I would love to see a book about game show packagers such as Goodson & Todman, Barry & Enright, Heatter & Quigley, Hatos & Hall, Bob Stewart, Ralph Edwards, John Guedel and the rest, written by someone who doesn't pull fiction out of his a**.
A friend of mine has been working on a book about Jack Barry for about five years now, with help from Barry's family. Hopefully that'll be on its way soon.
My revised version of Monty's biography goes a little more in depth on the history of Hatos & Hall, but not MUCH deeper for reasons I'll go into in a moment.
A friend of mine sent a message to my publisher suggesting I write a book about the history of Bob Stewart Productions and the publisher politely declined.
Quizmaster, if I may say so, gives a nice truncated history of it since Bill and Bob crossed paths so much.
A bunch of people have suggested a book about Goodson & Todman's history, but there are two problems I have with that:
#1. I'd be regurgitating a BUNCH of information that I've already trickled out in other books and I do know that a lot of people own multiple books of mine, so I'm worried about how they'd feel buying a book that's just revisiting a lot of stuff they've already paid for before.

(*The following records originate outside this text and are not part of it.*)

/-- Windows and slots (R385, R386, R390, R425, R506): an accounting window that ends resets the charges of its engine; at a mapping point a queue that
does not wait is given no slot, and one that waits alone is given the first free slot; a LEAVING slot that is quiet takes its next queue; a repair
window opens at the boundary and holds the fetch, and a granted one closes at its last tick. -/
def Obligations.WindowsAndSlots : Prop :=
  ∀ (s : State) (e k : Nat), s.Inv →
    (s.present e = true → (s.eng e).windowStart + 2 ^ 20 ≤ s.hclk → ∃ u, exec (.accountWindow e) s = .next u ∧
      (u.eng e).windowStart = (s.eng e).windowStart + 2 ^ 20 ∧ (u.eng e).kernelCharge = 0 ∧
      ∀ n, (u.queue n) = if (s.queue n).engine = e then { s.queue n with charge := 0 } else s.queue n) ∧
    (s.live = true → s.present e = true → ∃ u, exec (.mappingPoint e) s = .next u ∧ ∀ q, (s.queue q).st ≠ .waiting →
      (s.queue q).slot = none → (u.queue q).slot = none) ∧
    (∀ n, s.live = true → s.present e = true → (s.eng e).st ≠ .disabled → (s.eng e).st ≠ .disabling → s.waitingQueues e = [n] →
      s.mapRule e 1 n = some k → ∃ u, exec (.mappingPoint e) s = .next u ∧
      (u.queue n).st = .mapped ∧ (u.queue n).slot = some k ∧ (u.slot k).queue = some n) ∧
    (∀ o n, s.live = true → (s.slot k).leaving = true → s.slotQuiet k = true → (s.slot k).queue = some o → (s.slot k).next = some n → o ≠ n →
      (s.queue n).st = .waiting → (s.queue o).st = .mapped → (s.eng (s.queue n).engine).st ≠ .disabled →
      (s.eng (s.queue n).engine).st ≠ .disabling →
      ∃ u, exec (.slotHandover k) s = .next u ∧ (u.slot k).queue = some n ∧ (u.slot k).leaving = false ∧ (u.queue n).st = .mapped ∧
        (u.queue n).slot = some k ∧ (u.queue o).slot = none ∧ ((u.queue o).st = .waiting ∨ (u.queue o).st = .idle)) ∧
    (s.live = true → s.windowDue e = true → s.boundary e = true → s.rel.windows.contains e = false →
      ∃ u, exec (.repairWindowOpen e) s = .next u ∧ e ∈ u.rel.windows ∧ (u.eng e).heldItems = true ∧ (u.eng e).preload = none) ∧
    (∀ p, s.perProg k = some p → (s.prog k).windowOpen = true → (s.prog k).windowLeft = 0 → (s.prog k).fired = false → (s.dueTick p).isSome = true →
      ∃ u, exec (.repairWindowClose k) s = .next u ∧ (u.prog k).windowOpen = false ∧ p.eng ∉ u.rel.windows ∧
        (u.eng p.eng).heldItems = false)

/-! ## Hubs and random numbers -/

/-- Heartbeats and the loss of a hub (R513 to R515): a heartbeat is noted; a reported error or 250 µs without one makes H1 active, and counts the
failover; the loss of the standby, or of the last hub, leaves the machine as it is but for that. -/
def Obligations.HubsFailOver : Prop :=
  ∀ (s : State) (c : LossCause), s.Inv →
    (s.hasStandby = true → ∃ u, exec .heartbeat s = .next u ∧ u.hubs = { s.hubs with lastBeat := s.hclk }) ∧
    (s.hasStandby = true → c = .hubError ∨ s.beatsMissed = true → ∃ u, exec (.hubLoss c) s = .next u ∧ u.hubs.active = 1 ∧
      u.hubs.h0Lost = true ∧ u.hubs.standbyOk = false ∧ u.mbx.dbF2h.getLsbD 9 = true ∧ u.fences = s.fences ∧ u.queues = s.queues ∧
      u.count .hub 2 1 = (s.count .hub 2 1 + 1) % 2 ^ 48) ∧
    (s.hubs.standbyOk = true → s.hubs.active < 2 → ∃ u, exec .standbyLost s = .next u ∧ u.hubs.standbyOk = false ∧
      (s.hubs.active = 0 → u.hubs.h1Lost = true) ∧ u.hubs.active = s.hubs.active ∧ u.engines = s.engines) ∧
    (s.hubs.standbyOk = false → ∃ u, exec .hubLostNoStandby s = .next u ∧ u.hubAlive = false ∧ u.engines = s.engines ∧ u.yards = s.yards)

/-- Random numbers (R476, R477, R479, R483, R484, R487): a block of a source that is FATAL or off, or of another length than its source's, changes
nothing; one that fails restarts its source and counts; a start-up block that passes makes its source OK; a block of the active source that passes
clears its failures, is counted, and joins the conditioned blocks where there is room; a due reseed takes two blocks, and is done before a request is
served; the oldest request is served; a read of RNG_DATA0 takes one output at once where nothing waits, else it waits, and at its bound its request is
withdrawn. -/
def Obligations.RandomNumbers : Prop :=
  ∀ (s : State) (hub i : Nat) (bs : List Bool) (who : Requester), s.Inv → hub < 2 → s.rngUp hub = true →
    (i < 2 → ((s.rngHub hub).src i).st = srcFatal ∨ ((s.rngHub hub).src i).st = srcOff → s.rngActive.alarm = false →
      exec (.rngBlock hub i bs) s = .next s) ∧
    (bs.length ≠ ((s.rngHub hub).src i).due → s.rngActive.alarm = false → exec (.rngBlock hub i bs) s = .next s) ∧
    (i < 2 → ((s.rngHub hub).src i).st = srcStarting → (s.rngHub hub).pattern = none → bs.length = 1024 → s.rngActive.alarm = false →
      (rctScan s.img.rng.rct bs ((s.rngHub hub).src i).run ((s.rngHub hub).src i).last false).2.2 = false → aptFails s.img.rng.apt bs = false →
      ∃ u, exec (.rngBlock hub i bs) s = .next u ∧ ((u.rngHub hub).src i).st = srcOk ∧
        ((u.rngHub hub).src i).fails = ((s.rngHub hub).src i).fails ∧ (u.rngHub hub).pool = (s.rngHub hub).pool ∧ u.pmon = s.pmon) ∧
    (i < 2 → ((s.rngHub hub).src i).st = srcOk → (s.rngHub hub).pattern = none → bs.length = 2048 → s.rngActive.alarm = false →
      (rctScan s.img.rng.rct bs ((s.rngHub hub).src i).run ((s.rngHub hub).src i).last false).2.2 = false →
      aptFails s.img.rng.apt (bs.take 1024) = false → aptFails s.img.rng.apt (bs.drop 1024) = false →
      ∃ u, exec (.rngBlock hub i bs) s = .next u ∧ ((u.rngHub hub).src i).st = srcOk ∧ ((u.rngHub hub).src i).fails = 0 ∧
        ((s.rngHub hub).activeSrc = i → (s.rngHub hub).switchTo = none → u.count .hub hub 0 = (s.count .hub hub 0 + 1) % 2 ^ 48 ∧
          ((s.rngHub hub).seeded = true → (u.rngHub hub).pool =
            if (s.rngHub hub).pool.length < 4 then (s.rngHub hub).pool ++ [condition bs] else (s.rngHub hub).pool))) ∧
    (i < 2 → ((s.rngHub hub).src i).st = srcOk ∨ ((s.rngHub hub).src i).st = srcStarting → (s.rngHub hub).pattern = none →
      bs.length = ((s.rngHub hub).src i).due →
      (rctScan s.img.rng.rct bs ((s.rngHub hub).src i).run ((s.rngHub hub).src i).last false).2.2 = true →
      ∃ u, exec (.rngBlock hub i bs) s = .next u ∧ ((u.rngHub hub).src i).fails = min (((s.rngHub hub).src i).fails + 1) 3 ∧
        ((u.rngHub hub).src i).st = (if 2 ≤ ((s.rngHub hub).src i).fails then srcFatal else srcStarting) ∧
        (u.rngHub hub).pool = (s.rngHub hub).pool) ∧
    ((s.rngHub hub).due s.img.rng = true → (s.rngHub hub).canReseed = true → ∃ u, exec (.reseed hub) s = .next u ∧
      (u.rngHub hub).count = 0 ∧ (u.rngHub hub).pool = (s.rngHub hub).pool.drop 2) ∧
    ((s.rngHub hub).waiting ≠ [] → s.hubs.active = hub → s.reseedFirst hub = true → (s.rngHub hub).busy ≤ s.hclk →
      ∃ u, exec (.rngRequest hub) s = .next u ∧ (u.rngHub hub).waiting = (s.rngHub hub).waiting ∧ (u.rngHub hub).count = 0) ∧
    (∀ t rest, (s.rngHub hub).waiting = (.host, t) :: rest → s.hubs.active = hub → s.rngServes hub = true →
      ∃ u w, exec (.rngRequest hub) s = .next u ∧ (u.rngHub hub).waiting = rest ∧ u.ports.resp = .value w ∧ w.getLsbD 0 = true ∧
        u.rng.hostWaits = none) ∧
    (s.hubAlive = true → s.pwr.mod ≠ .safe → s.dataWaits who = none → s.hubs.active = hub → (s.rngHub hub).waiting = [] →
      s.rngServes hub = true → ∃ u w, exec (.rngData0 who) s = .next u ∧ u.ports.resp = .value w ∧ w.getLsbD 0 = true ∧
        (u.rngHub hub).waiting = []) ∧
    (s.hubAlive = true → s.pwr.mod ≠ .safe → s.dataWaits who = none → s.hubs.active = hub →
      s.rngServes hub = false ∨ (s.rngHub hub).waiting ≠ [] →
      ∃ u, exec (.rngData0 who) s = .next u ∧ u.ports.resp = .waits ∧
        (u.rngHub hub).waiting = ((s.rngHub hub).enqueue (readUser who) s.hclk).waiting ∧ u.dataWaits who = some s.hclk) ∧
    (∀ t, s.dataWaits who = some t → t + 20 * hclkPerUs ≤ s.hclk → s.hubs.active = hub →
      ∃ u w, exec (.rngDataBound who) s = .next u ∧ u.dataWaits who = none ∧ (∀ w ∈ (u.rngHub hub).waiting, w.1 ≠ readUser who) ∧
        u.ports.resp = .value w ∧ w.getLsbD 0 = false)

/-! ## Requests to Prephor -/

/-- Requests about queues and pages (R380, R392, R393, R400, R469, R471): each leaves the line with its reply, where none is tried there; a create makes an IDLE queue with nothing in
it; a budget sets what it names; a destroy of a queue with nothing running frees it; MAP over the quota maps nothing and no MAP
changes an entry that is valid, and UNMAP leaves every page of another owner. -/
def Obligations.QueueAndPageRequests : Prop :=
  ∀ (s : State) (r : Req), s.Inv →
    (∀ n, s.headReq rqCreate = some r → s.createTarget r.mbx (mBody r.msg) = .ok n →
      ∃ u, exec .queueCreate s = .next u ∧ s.leftLine u r ∧ u.queue n = s.newQueue (mBody r.msg) r.mbx ∧ (u.queue n).st = .idle ∧
        (u.queue n).head = 0 ∧ (u.queue n).tail = 0 ∧ (u.queue n).done = 0 ∧ ∀ m, m ≠ n → u.queue m = s.queue m) ∧
    (∀ rc, s.headReq rqCreate = some r → s.createTarget r.mbx (mBody r.msg) = .error rc →
      ∃ u, exec .queueCreate s = .next u ∧ s.leftLine u r ∧ u.queues = s.queues) ∧
    (s.headReq rqBudget = some r → ∃ u, exec .queueBudget s = .next u ∧ s.leftLine u r ∧
      (fld (mBody r.msg) 2 1 = 3 → (s.budget r.mbx (mBody r.msg)).1 = rcOk →
        u.queue (fld (mBody r.msg) 0 2) = { s.queue (fld (mBody r.msg) 0 2) with
          pages := fld (mBody r.msg) 4 4, share := fld (mBody r.msg) 8 2 }) ∧
      ((s.budget r.mbx (mBody r.msg)).1 ≠ rcOk → u.queues = s.queues)) ∧
    (∀ a, s.headReq rqDestroy = some r → s.destroyRc r = none → (∀ e, (s.eng e).cur = none ∧ (s.eng e).preload = none ∧ (s.eng e).waits = [] ∧
        (s.eng e).chain = []) → s.mbx.privs = [] → s.mbx.destroys = [] →
      ∃ u, exec (.queueDestroy a) s = .next u ∧ s.leftLine u r ∧ u.queue (fld (mBody r.msg) 0 2) = Queue.reset ∧ u.mbx.destroys = []) ∧
    (s.headReq rqMap = some r → s.rangeRetiring (fld (mBody r.msg) 8 4) (fld (mBody r.msg) 4 4) = false →
      ∃ u, exec .map s = .next u ∧ s.leftLine u r ∧
        ((s.queue (fld (mBody r.msg) 0 2)).pages < (s.queue (fld (mBody r.msg) 0 2)).usePages + fld (mBody r.msg) 4 4 →
          u.img.xlat = s.img.xlat) ∧
        ∀ v, (s.xlat v).valid = true → u.xlat v = s.xlat v) ∧
    (s.headReq rqUnmap = some r → s.rangeRetiring (fld (mBody r.msg) 8 4) (fld (mBody r.msg) 4 4) = false →
      ∃ u, exec .unmap s = .next u ∧ s.leftLine u r ∧
        ∀ v, (s.xlat v).owner ≠ some (fld (mBody r.msg) 0 2) → u.xlat v = s.xlat v)

/-- The other requests (R372, R373, R469, R470, R475, R507): each leaves the line, where no reply is tried there; a disabled engine takes no more commands and an enabled one is IDLE
again; a list and a status change nothing of the machine; FAILOVER makes H1 active. -/
def Obligations.OtherRequests : Prop :=
  ∀ (s : State) (r : Req), s.Inv →
    (s.headReq rqDisable = some r → s.engineRc (fld (mBody r.msg) 0 1) = none → ∃ u, exec .engineDisable s = .next u ∧ s.leftLine u r ∧
      ((u.eng (fld (mBody r.msg) 0 1)).st = .disabled ∨ (u.eng (fld (mBody r.msg) 0 1)).st = .disabling) ∧
      u.fetches (fld (mBody r.msg) 0 1) = false) ∧
    (s.headReq rqEnable = some r → s.engineRc (fld (mBody r.msg) 0 1) = none → ∃ u, exec .engineEnable s = .next u ∧ s.leftLine u r ∧
      ((s.eng (fld (mBody r.msg) 0 1)).st = .disabled → (u.eng (fld (mBody r.msg) 0 1)).st = .idle)) ∧
    (∀ rc, s.headReq rqEnable = some r → s.engineRc (fld (mBody r.msg) 0 1) = some rc → ∃ u, exec .engineEnable s = .next u ∧
      s.leftLine u r ∧ u.engines = s.engines) ∧
    (s.headReq rqRepairList = some r → ∃ u, exec .repairList s = .next u ∧ s.leftLine u r ∧ u.rel = s.rel ∧ u.queues = s.queues) ∧
    (s.statusReq = some r → ∃ u, exec .hubStatus s = .next u ∧ s.leftLine u r ∧ u.hub = s.hub ∧ u.hubs = s.hubs) ∧
    (s.headReq rqFailover = some r → s.hasStandby = true → ∃ u, exec .failover s = .next u ∧ s.leftLine u r ∧ u.hubs.active = 1 ∧
      u.hubs.h0Lost = true)

/-! ## Nolonlink -/

/-- Frames (R438, R440, R445 to R449): a frame in order is accepted once, a repeat is dropped, and one that is missing starts a NAK; a NAK lets every kept
frame from its SEQ go again; an acknowledgement clears what it covers; an item leaves its queue as whole frames for the channel's positions; and a read
takes the newest item up to its tag. -/
def Obligations.LinkFrames : Prop :=
  ∀ (s : State) (p : Nat) (f : LinkFrame) (n : Nat), s.Inv → (s.link p).st = .up →
    (f.crcOk = true → f.type = 1 ∨ f.type = 2 → f.seq % 2 ^ 32 = (s.link p).expSeq →
      ∃ u, exec (.dataFrameRx p f) s = .next u ∧ (u.link p).expSeq = seqAdd (s.link p).expSeq 1 ∧ (u.link p).nakOut = false) ∧
    (f.crcOk = true → f.type = 1 ∨ f.type = 2 → f.seq % 2 ^ 32 ≠ (s.link p).expSeq →
      ∃ u, exec (.dataFrameRx p f) s = .next u ∧ (u.link p).expSeq = (s.link p).expSeq ∧ (u.link p).rx = (s.link p).rx ∧
        (seqLe (s.link p).expSeq f.seq = true → (u.link p).nakOut = true)) ∧
    (f.crcOk = false → (s.link p).badRun + 1 < 256 → (s.link p).badCtl < 3 → ∃ u, exec (.dataFrameRx p f) s = .next u ∧
      (u.link p).nakOut = ((s.link p).nakOut || f.type != 3) ∧
      (u.link p).badRun = (s.link p).badRun + 1 ∧ (u.link p).expSeq = (s.link p).expSeq) ∧
    (∃ u, exec (.nak p n) s = .next u ∧ u.count .link p 0 = (s.count .link p 0 + 1) % 2 ^ 48 ∧
      (u.link p).replays = ((s.link p).sent.filter (fun x => seqLe n x.seq)).map (fun x => { x with type := 2 }) ∧
      (u.link p).sent = (s.link p).sent ∧ (u.link p).expSeq = (s.link p).expSeq) ∧
    (∃ u, exec (.ackSeq p n) s = .next u ∧ ∀ x ∈ (u.link p).unacked, seqLe x.seq n = false) ∧
    (∀ x rest, ((s.link p).txChan n).open_ = true → ((s.link p).txChan n).queue = x :: rest →
      ∃ u, exec (.txItemSend p n) s = .next u ∧ ((u.link p).txChan n).queue = rest ∧
      ((u.link p).txChan n).going = ((s.link p).txChan n).going ++ [⟨x, itemFrames n x⟩] ∧ (u.link p).nextSeq = (s.link p).nextSeq) ∧
    (∀ t x who, newestUpTo t ((s.link p).rxChan n).items = some x → ∃ u, exec (.linkReadRequest p n t who) s = .next u ∧
      (u.link p).reply = [toFlits x.flits] ∧ (x.tag = t → u.pmon = s.pmon ∧ u.engines = s.engines))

#2. I hate to point this out, but we're at a point where we've lost enough people that I can't go in depth with anything before 1970. A lot of people would suggest "Well, you could talk to their kids." But David Narz said something to me once when he talked about how people have suggested that he write a biography of his dad. "I can't write about my dad's work. I was in school. I was out being a kid. If somebody asked you to write a book about your dad's job, could you do it?"